**Stored items:**
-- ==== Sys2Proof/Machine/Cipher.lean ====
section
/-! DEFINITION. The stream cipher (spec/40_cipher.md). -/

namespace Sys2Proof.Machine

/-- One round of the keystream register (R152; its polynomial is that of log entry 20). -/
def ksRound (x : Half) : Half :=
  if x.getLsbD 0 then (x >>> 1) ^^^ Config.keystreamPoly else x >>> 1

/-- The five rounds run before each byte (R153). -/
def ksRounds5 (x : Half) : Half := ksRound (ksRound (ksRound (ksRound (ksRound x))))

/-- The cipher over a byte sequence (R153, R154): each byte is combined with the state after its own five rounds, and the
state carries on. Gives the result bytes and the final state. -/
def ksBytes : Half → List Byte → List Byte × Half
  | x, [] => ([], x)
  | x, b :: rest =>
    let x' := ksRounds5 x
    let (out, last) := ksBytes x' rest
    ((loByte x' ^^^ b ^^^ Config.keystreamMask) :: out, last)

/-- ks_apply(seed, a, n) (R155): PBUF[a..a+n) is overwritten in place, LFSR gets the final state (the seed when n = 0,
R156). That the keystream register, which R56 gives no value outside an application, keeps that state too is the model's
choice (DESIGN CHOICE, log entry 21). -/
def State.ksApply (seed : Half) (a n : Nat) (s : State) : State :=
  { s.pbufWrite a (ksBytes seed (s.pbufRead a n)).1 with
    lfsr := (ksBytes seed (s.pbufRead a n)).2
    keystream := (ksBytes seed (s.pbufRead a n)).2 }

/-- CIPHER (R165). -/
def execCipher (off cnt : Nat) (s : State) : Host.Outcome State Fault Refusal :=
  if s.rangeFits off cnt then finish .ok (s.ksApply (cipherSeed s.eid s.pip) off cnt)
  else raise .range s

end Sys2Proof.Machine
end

---

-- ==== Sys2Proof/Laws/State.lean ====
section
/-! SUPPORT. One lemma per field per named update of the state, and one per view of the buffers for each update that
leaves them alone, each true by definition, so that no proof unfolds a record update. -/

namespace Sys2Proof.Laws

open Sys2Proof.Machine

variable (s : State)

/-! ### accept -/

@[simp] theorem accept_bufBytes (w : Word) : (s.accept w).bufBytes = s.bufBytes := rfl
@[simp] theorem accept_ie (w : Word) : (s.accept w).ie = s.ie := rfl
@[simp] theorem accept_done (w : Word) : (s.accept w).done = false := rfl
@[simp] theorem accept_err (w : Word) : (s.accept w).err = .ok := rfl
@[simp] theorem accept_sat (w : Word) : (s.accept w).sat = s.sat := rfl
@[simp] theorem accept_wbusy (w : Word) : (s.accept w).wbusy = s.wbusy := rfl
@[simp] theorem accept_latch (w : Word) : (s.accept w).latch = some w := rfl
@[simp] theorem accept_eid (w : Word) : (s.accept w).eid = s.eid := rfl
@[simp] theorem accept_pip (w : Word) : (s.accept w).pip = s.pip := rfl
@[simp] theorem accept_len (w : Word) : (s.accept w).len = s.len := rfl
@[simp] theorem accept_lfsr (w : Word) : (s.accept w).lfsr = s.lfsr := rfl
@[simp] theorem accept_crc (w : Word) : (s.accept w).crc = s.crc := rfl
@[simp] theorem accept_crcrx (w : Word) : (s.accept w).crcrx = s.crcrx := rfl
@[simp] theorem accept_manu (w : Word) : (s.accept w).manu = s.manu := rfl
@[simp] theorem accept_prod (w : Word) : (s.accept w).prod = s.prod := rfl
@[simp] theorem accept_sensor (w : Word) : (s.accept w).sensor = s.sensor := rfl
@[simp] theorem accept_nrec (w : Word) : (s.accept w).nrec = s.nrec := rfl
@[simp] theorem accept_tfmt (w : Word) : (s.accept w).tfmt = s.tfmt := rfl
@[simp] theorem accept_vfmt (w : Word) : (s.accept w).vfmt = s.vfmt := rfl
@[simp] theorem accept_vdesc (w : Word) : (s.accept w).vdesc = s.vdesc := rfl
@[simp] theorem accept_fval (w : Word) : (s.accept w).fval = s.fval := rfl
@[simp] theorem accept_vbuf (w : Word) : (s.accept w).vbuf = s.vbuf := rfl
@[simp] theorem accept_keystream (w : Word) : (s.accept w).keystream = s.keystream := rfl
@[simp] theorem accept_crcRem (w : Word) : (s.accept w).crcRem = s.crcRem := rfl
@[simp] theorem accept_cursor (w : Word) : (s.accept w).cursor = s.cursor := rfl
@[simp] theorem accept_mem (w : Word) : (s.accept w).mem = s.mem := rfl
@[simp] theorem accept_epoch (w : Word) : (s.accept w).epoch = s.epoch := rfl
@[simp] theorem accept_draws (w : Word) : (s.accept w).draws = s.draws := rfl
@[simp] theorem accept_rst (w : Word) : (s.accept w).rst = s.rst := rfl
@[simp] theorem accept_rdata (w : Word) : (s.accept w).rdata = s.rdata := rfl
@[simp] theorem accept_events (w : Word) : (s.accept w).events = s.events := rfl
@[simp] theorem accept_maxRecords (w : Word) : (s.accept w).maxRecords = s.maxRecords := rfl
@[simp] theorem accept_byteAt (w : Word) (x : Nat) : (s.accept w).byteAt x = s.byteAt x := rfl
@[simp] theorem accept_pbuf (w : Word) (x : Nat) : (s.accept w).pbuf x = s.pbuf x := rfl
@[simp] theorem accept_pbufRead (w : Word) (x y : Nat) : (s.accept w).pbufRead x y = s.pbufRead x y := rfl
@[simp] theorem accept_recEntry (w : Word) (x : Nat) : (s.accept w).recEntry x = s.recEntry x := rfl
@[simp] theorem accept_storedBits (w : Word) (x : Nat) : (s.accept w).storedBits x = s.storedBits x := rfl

**WHAT YOU NEED TO DO:** From the records above, copy each line that contains the word "ksApply".

**TASK RESPONSE:**
def State.ksApply (seed : Half) (a n : Nat) (s : State) : State :=
  if s.rangeFits off cnt then finish .ok (s.ksApply (cipherSeed s.eid s.pip) off cnt)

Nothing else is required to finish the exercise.